Another difference with the query in this test case is that, while with the queries in previous test cases, the joining key from the table supplier
would match approximately 600 rows from the table lineitem
for each distinct key value, in this test case D, the joining key from the table orders
would match approximately 5 rows from the table lineitem
for each distinct key value. Also the joining key in this test case D is PK in one table and left-most part of the PK in the second table.
How does optimizer work with the different Join Algorithms available?

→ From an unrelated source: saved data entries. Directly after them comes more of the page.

/-! ### Error correction (R536) -/

/-- A number that names a memory in a report of class 0x00A1: the kind, and the unit (notes/assumptions/31.md). -/
def memoryName : EccMemory → List Nat
  | .frame c p => [0, c, p]
  | .granary m c b => [1, m, c, b]
  | .instr m c p => [2, m, c, p]
  | .engineRegs m c e => [3, m, c, e]
  | .pipeTable p => [4, p]
  | .lineBuffer p => [5, p]
  | .link r => [6, r]
  | .clerk n => [7, n]

/-- The pool that holds a page, with the bytes of it that use the pages of that place (17 R416). -/
def Dev.pageSpan (d : Dev) (c pg : Nat) : Option (Nat × (Nat × Nat)) :=
  (d.dram.pools.find? fun p => p.pages.contains (c, pg)).map fun p =>
    let n := (maskChans p.mask).length
    let i := (p.pages.filter fun x => x.1 == c).findIdx (· == (c, pg))
    (p.num, (i * 2 ^ 20 * n, 2 ^ 20 * n))

/-- The buffers of the unit that buffer `o` belongs to, of those that wait for a slot. -/
def unitWith (d : Dev) (ring o : Nat) : Nat → List Buf → List Nat
  | 0, _ => [o]
  | fuel + 1, l =>
    match chainOf d ring l with
    | some chain =>
      if chain.any fun b => b.order == o then chain.map (·.order) else unitWith d ring o fuel (l.drop chain.length)
    | none => [o]

/-- The consumer in slot `k` of a ring meets an uncorrectable error in buffer `b`: its frame is dropped; an encode
stream's next picture is a key; a store writer skips the unit and its clip is damaged (R536; 01 R25). -/
def Dev.readerMeets (d : Dev) (ring k ns : Nat) (b : Buf) : Dev :=
  let ep := ((d.ringI ring).slots.getD k Slot.none).endpoint
  let n := ep % 256
  match ep / 256 with
  | 0x0B =>
    let d := d.onEncI n fun e =>
      { e with taken := e.taken.filter (·.order != b.order), plan := e.plan.filter (·.order != b.order),
               gapFrames := e.gapFrames + 1 }
    let d := (d.frameLost (ring / 8) (384 + n) b.frame ns).interrupt ep 2
    (d.queueRelease ring k b.order false).requestKey n b.frame
  | 0x10 =>
    d.each ((d.rasterI n).shown.filter fun x => x.2 == b.order) fun d x => d.dropOnStream (448 + 8 * n + x.1) ns
  | 0x0E =>
    let src := d.store.slots.findSome? fun r => r.sources.find? fun x => sourceRing x.ep == some ring && x.cslot == k
    let d := match src with
      | some x => d.onStore fun s => onClip s x.clip fun c => { c with damaged := true }
      | none => d
    let d := d.each (unitWith d ring b.order 17 (sortBy (·.order) ((d.ringI ring).waitingFor k))) fun d o =>
      d.queueRelease ring k o false
    d.interrupt (recordService ring) 2
  | _ => (d.report 0x0020 ep ns [ring, b.frame]).queueRelease ring k b.order false

/-- An uncorrectable error in a frame-memory page reaches whoever reads it: the consumers that hold a full buffer in
it, or else the first it waits for; host layers, and a decode core's input. -/
def Dev.pageFails (d : Dev) (c pg ns : Nat) : Dev :=
  match d.pageSpan c pg with
  | none =>
    -- in the reserved memory: which staged value it strikes is free (03 R593)
    let held := (List.range 64).flatMap fun e =>
      if (d.envI e).phase = .sealed then
        ((d.envI e).members.zipIdx.filter fun m => m.1.bulk.isSome).map fun m => (e, m.2) else []
    match held[d.free % (held.length + 1)]? with
    | some (e, m) => (d.onEnvI e fun x => { x with failed := if x.failed.isSome then x.failed else some (m, 0) }).used 1
    | none => if held.isEmpty then d else d.used 1
  | some (pool, span) =>
    let d := d.each (List.range 136) fun d r =>
      d.each ((d.ringI r).bufs.filter fun (b : Buf) =>
        b.st == BufState.full && b.desc.pool == pool && b.spans.any (spanMeets span)) fun d (b : Buf) =>
          d.each ((if b.held.isEmpty then b.marks.take 1 else b.held).filter fun k => !b.pend.contains k) fun d k =>
            d.readerMeets r k ns b
    let d := d.each (List.range 4) fun d o =>
      d.each ((List.range 4).filter fun l =>
        (d.rasterI o).fetching && d.hostLayer o l &&
          (d.layerSrc o l).elim false fun x => x.pool == pool && spanMeets span (x.plane, x.stride * x.h)) fun d l =>
            d.dropOnStream (448 + 8 * o + l) ns
    d.each (List.range 2) fun d core =>
      if (d.decI core).active && decN d.params core 2 == pool &&
          ((d.decI core).input.head?.elim false (spanMeets span)) then (d.decEat core).decDiscard core ns
      else d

Currently, the part of the optimizer that is responsible for choosing the join algorithm for a particular query and QEP is not advanced enough and there is work to be done yet. As I understand it MariaDB folks are working on the cost-based choice for any joins. It’s not easy because the current costing model is primitive and must be enhanced to support the possibility of existence of different join algorithms. So what does that mean to MariaDB/MySQL users right now with the state of the current optimizer. Right now you would have to manually enable and disable the join algorithms for the optimizer to choose from.

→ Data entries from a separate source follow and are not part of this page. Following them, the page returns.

-- ==== Sys2Proof/Machine/Envelopes.lean ====
section
/-!
DEFINITION. Envelopes from open to sealed: their dockets, the steps of seal, the wait for a VCORE raise, returns and
receipts, and the messages of chain-wide envelopes (03 R66 to R87; 09 R226 to R228; 13 R331; 14 R358, R359; 21 R510).
-/
namespace Sys2Proof.Machine

/-! ### Receipts (13 R331) -/

/-- The result bytes of an envelope's receipt; `split` holds bytes 28 to 30. -/
def envResult (e : Env) (n member tick : Nat) (split : Nat × Nat × Nat := (0, 0, 0)) : List Byte :=
  let point := match e.kind with
    | 1 | 2 => leBytes 4 e.land ++ leBytes 4 0
    | 3 | 4 => leBytes 4 (nsOf e.land) ++ leBytes 4 (secOf e.land)
    | _ => leBytes 8 0
  leBytes 1 n ++ leBytes 1 e.kind ++ leBytes 2 member ++ leBytes 4 e.seq ++ point ++ leBytes 4 tick ++
    leBytes 1 split.1 ++ leBytes 1 split.2.1 ++ leBytes 1 split.2.2 ++ [0]

/-- The final receipt of an envelope. -/
def finalReceipt (e : Env) (n code member tick : Nat) (split : Nat × Nat × Nat := (0, 0, 0)) : Completion :=
  ⟨e.dk, 0x100 + code, envResult e n member tick split, true, true, 1, true, false⟩

/-- No member, and no chain address, is named. -/
def noMember : Nat := 0xFFFF

/-! ### Messages of chain-wide envelopes (21 R510). Their payloads: notes/assumptions/39.md -/

def refBytes (r : ChainRef) : List Byte := leBytes 1 r.coord ++ leBytes 1 r.env ++ leBytes 4 r.sealSeq

/-- Members addressed to a participant, as prepare carries them: each record, and the staged value after it. -/
def prepareParts (r : ChainRef) (land : Nat) (l : List Member) : List (List Byte) :=
  let body := l.flatMap fun m => m.record ++ m.bulk.getD []
  let head := [0] ++ refBytes r ++ leBytes 8 land
  (chunks 240 (body.length / 240 + 1) body).map fun part => head ++ part

/-- A participant's ready, or refuse with its code. -/
def readyBytes (r : ChainRef) (refuse : Option Nat) : List Byte :=
  [1] ++ refBytes r ++ leBytes 1 refuse.isSome.toNat ++ leBytes 1 (refuse.getD 0)

/-- Commit or abort, with the participant set. -/
def decisionBytes (r : ChainRef) (commit : Bool) (members : List Nat) : List Byte :=
  [2] ++ refBytes r ++ leBytes 1 commit.toNat ++ leBytes 32 (maskOf 256 members.contains)

/-- A participant's outcome. -/
def reportBytes (r : ChainRef) (landed : Bool) (code : Nat) : List Byte :=
  [3] ++ refBytes r ++ leBytes 1 landed.toNat ++ leBytes 1 code

/-- A participant's local envelope. -/
def Env.partOf (e : Env) : Option ChainPart := e.chain.bind fun c => if c.isCoord then none else some c

/-- A participant reports its outcome to the coordinator (R84). -/
def Dev.chainOutcome (d : Dev) (e : Env) (landed : Bool) (code : Nat) : Dev :=
  match e.partOf with
  | some c => d.sendTo 1 c.ref.coord (reportBytes c.ref landed code)
  | none => d

/-! ### Numbers and staging (R66, R70, R81, R82) -/

def Dev.freeEnv (d : Dev) : Option Nat := (List.range 64).find? fun n => (d.envI n).phase == .free
def Dev.envsInUse (d : Dev) : Nat := d.env.envs.countP fun e => e.phase != .free
def bulkOf (l : List Member) : Nat := sumBy (fun (m : Member) => (m.bulk.getD []).length) l

/-- Envelope staging in use: staged members and the bulk values in force. -/
def Dev.staging (d : Dev) : Nat :=
  sumBy (fun (e : Env) => bulkOf e.members) d.env.envs +
    sumBy (fun (x : Nat × List Byte) => if (paramInfo x.1).any (fun f => decide (32 < f.hi)) then x.2.length else 0) d.params

/-- Whether a bulk value of `n` bytes can be added to a member list (R81). -/
def Dev.bulkRoom (d : Dev) (l : List Member) (n : Nat) : Bool :=
  decide (bulkOf l + n ≤ 2 ^ 24) && decide (d.staging + n ≤ 2 ^ 26)

/-! ### Returns (R66, R74) -/

/-- The claims of an envelope are freed: its pools go, its races and units are no longer held. -/
def Dev.dropClaims (d : Dev) (e : Env) : Dev :=
  let pools := ((claimsMade (d.localMembers e)).filter (·.kind == 5)).map (·.unit)
  let landed := d.res.claims
  d.onDram fun s =>
    { s with pools := s.pools.filter fun p => !(pools.contains p.num && !landed.any (sameUnit ⟨5, p.num, 0, 0⟩)) }

/-- A letter's envelope is forgotten, or marked as returned with number 64 (09 R228). -/
def Dev.markLetters (d : Dev) (n : Nat) (returned : Bool) : Dev :=
  d.each (List.range 8) fun d p =>
    let d := d.onCapI p fun c =>
      { c with letters := c.letters.map fun l =>
          match l.env with
          | some (e, m) => if e = n then { l with env := if returned then some (64, m) else none } else l
          | none => l }
    d.onPipeI p fun x =>
      { x with orphans := x.orphans ++ (if returned then
                  (x.delivered.filter fun v => v.env == some n).map fun v => (v.cls, v.first, v.seq) else []),
               delivered := x.delivered.map fun v => if v.env == some n then { v with env := none } else v }

/-- An envelope is returned at seal: only its final receipt, at once; a participant answers refuse (R84, 13 R331). -/
def Dev.returnAtSeal (d : Dev) (n : Nat) (e : Env) (code member : Nat) : Dev :=
  let d := (d.onEnv fun s => { s with returned := bump s.returned }).onEnvI n fun _ => Env.empty
  match e.partOf with
  | some c => d.sendTo 1 c.ref.coord (readyBytes c.ref (some code))
  | none => d.answer (finalReceipt e n code member d.tick.count.toNat)

/-- A sealed envelope is returned: its claims are freed, letters that it sent are orphaned, and its final receipt is
due at rank 8 (R66, R74; 09 R228). `tick` is the count of the close that returns it. -/
def Dev.returnEnv (d : Dev) (n code member tick : Nat) : Dev :=
  let e := d.envI n
  let d := ((d.dropClaims e).markLetters n true).onEnv fun s => { s with returned := bump s.returned }
  let d := (d.onEnvI n fun e => { e with phase := .ended, streams := [], chain := none }).retarget
  match e.partOf with
  | some _ => d.chainOutcome e false code
  | none => (d.raiseNow 88).atClose (finalReceipt e n code member tick)

/-- Rank 8: the numbers of the envelopes whose final receipt is written are free (R66). -/
def Dev.freeNumbers (d : Dev) : Dev :=
  d.onEnv fun s =>
    { s with envs := s.envs.map fun e => if e.phase == .ended && !(e.chain.any (·.holdRcpt)) then Env.empty else e }

/-! ### Landing points (R71, R72, R79, 09 R226 to R228) -/

/-- Frame `f` is ahead of frame `c` (R72). -/
def frameAhead (f c : Nat) : Bool := within 1 ((f + 2 ^ 32 - c % 2 ^ 32) % 2 ^ 32) 16777216

/-- The control-letter members: pipeline, class and latency. -/
def Dev.letterParts (d : Dev) (e : Env) : List (Member × Nat × Nat) :=
  (d.localMembers e).filterMap fun m => if m.1.type = 7 then some (m.1, m.2, d.latency m.1.pipe m.1.cls) else none

/-- The last departure X of a letter aimed at the last gated frame, and whether it has passed (09 R227). -/
def Dev.departureOpen (d : Dev) (p : Nat) : Bool :=
  let x := d.pipeI p
  match x.prevStamp with
  | none => false
  | some st =>
    decide (d.time.dev + (1000 * d.cutoffUs p + 1000 * d.ackUs p) * 2 ^ 32 ≤ st + x.prevPeriod * 2 ^ 32)

/-- How many frames past the last gated frame a kind 1 envelope must aim for its letters to leave (09 R227, R228). -/
def Dev.framesNeeded (d : Dev) (e : Env) : Nat :=
  (d.letterParts e).foldl (fun n (m, _, lat) => max n (lat + if d.departureOpen m.pipe then 0 else 1)) 1

/-- The frame of an output whose commit point came last (18 R447): the one before the current frame while its commit
window is open. -/
def Dev.lastCommit (d : Dev) (o : Nat) : Nat :=
  let r := d.rasterI o
  if r.window then (r.frame - 1).toNat else r.frame.toNat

In MariaDB, every algorithm has a number given to it:
1 – flat BNL
2 – incremental BNL
3 – flat BNLH
4 – incremental BNLH
5 – flat BKA
6 – incremental BKA
7 – flat BKAH
8 – incremental BKAH
The variable join_cache_level controls which algorithms are enabled. If join_cache_level=4 all algorithms numbered 1 to 4 are enabled, if join_cache_level=8, all algorithms numbered 1 to 8 are enabled. Optimizer is naive in the sense that it always uses the max values join algorithm. If join_cache_level=4 it always uses BNLH (hash join), if join_cache_level=8 it always uses BKAH (a variant of BKA). Optimizer does not try to check which algorithm is the best one to use, it just assumes that the algorithm with the highest numeric value is the best one.

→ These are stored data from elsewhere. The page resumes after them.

/-! ### Sensor dockets (14 R360) -/

/-- READ_HEAD_DESCRIPTOR. -/
def Dev.readDescriptor (d : Dev) (k : Docket) : Dev :=
  d.runDocket k [(8, 19), (24, 24)] fun d =>
    d.writeObject k 64 fun d =>
      let p := u8 k.bytes 24
      if 8 ≤ p then d.finish k 0x0203
      else if (d.capI p).desc.isEmpty then d.finish k 0x8301
      else (d.hostWrite (u64 k.bytes 8) (padTo 64 (d.capI p).desc)).finish k 0 (leBytes 4 64)

def execReadHeadDescriptor (d : Docket) (s : State) : Host.Outcome State Fault Refusal :=
  .next { s with dev := s.dev.readDescriptor d }

/-- READ_EMBEDDED_DATA: that of the last frame to complete. -/
def Dev.readEmbedded (d : Dev) (k : Docket) : Dev :=
  d.runDocket k [(8, 19), (24, 25)] fun d =>
    let len := u32 k.bytes 16
    let p := u8 k.bytes 24
    let die := u8 k.bytes 25
    if u64 k.bytes 8 % 4 ≠ 0 then d.finish k 0x0205
    else if len = 0 ∨ 4096 < len then d.finish k 0x0204
    else if 8 ≤ p ∨ d.parN 0x05 p 1 ≤ die then d.finish k 0x0203
    else
      let data := ((d.capI p).embed.getD die []).take len
      if data.isEmpty then d.finish k 0x8302
      else (d.hostWrite (u64 k.bytes 8) data).finish k 0 (leBytes 4 data.length ++ leBytes 4 (d.capI p).embedFrame)

def execReadEmbeddedData (d : Docket) (s : State) : Host.Outcome State Fault Refusal :=
  .next { s with dev := s.dev.readEmbedded d }

end Sys2Proof.Machine
end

So we can force the join algorithm used by setting appropriate values of “join_cache_level”. For example in my test I forced the optimizer to use hash join by setting join_cache_level=4. We can set certain rules for which certain join algorithms are best and then use that algorithm by making use of the variable “join_cache_level”.
Conclusion
Based on the above information and the benchmark results for different test cases, we can see where Hash Joins work best and where they don’t. First of all Hash joins only work for equijoins. Hash join work best when you are joining very big tables with no WHERE clause, or a WHERE clause on a non-indexed column. They also provide big improvement in query response time when you are joining tables with no indexes on the join condition (Full Join). The best performance with Hash Join can be achieved when the left table can fit completely in the join buffer, or when the least amount of buffer refills are needed, as each buffer refill means a scan of the right-side table. However, Hash joins do not outperform BNL or BKA when you are joining a really small subset of rows, as then scanning the right-side table becomes costly in comparison. Block Nested Loop Join would perform better than Hash Join when you are joining two tables on a PK column such that both tables are read in PK order. One use case that I can think of for hash joins is data warehouse applications that need to run reporting queries that need to join on lookup tables which tend to be small mostly. What use cases can you think of?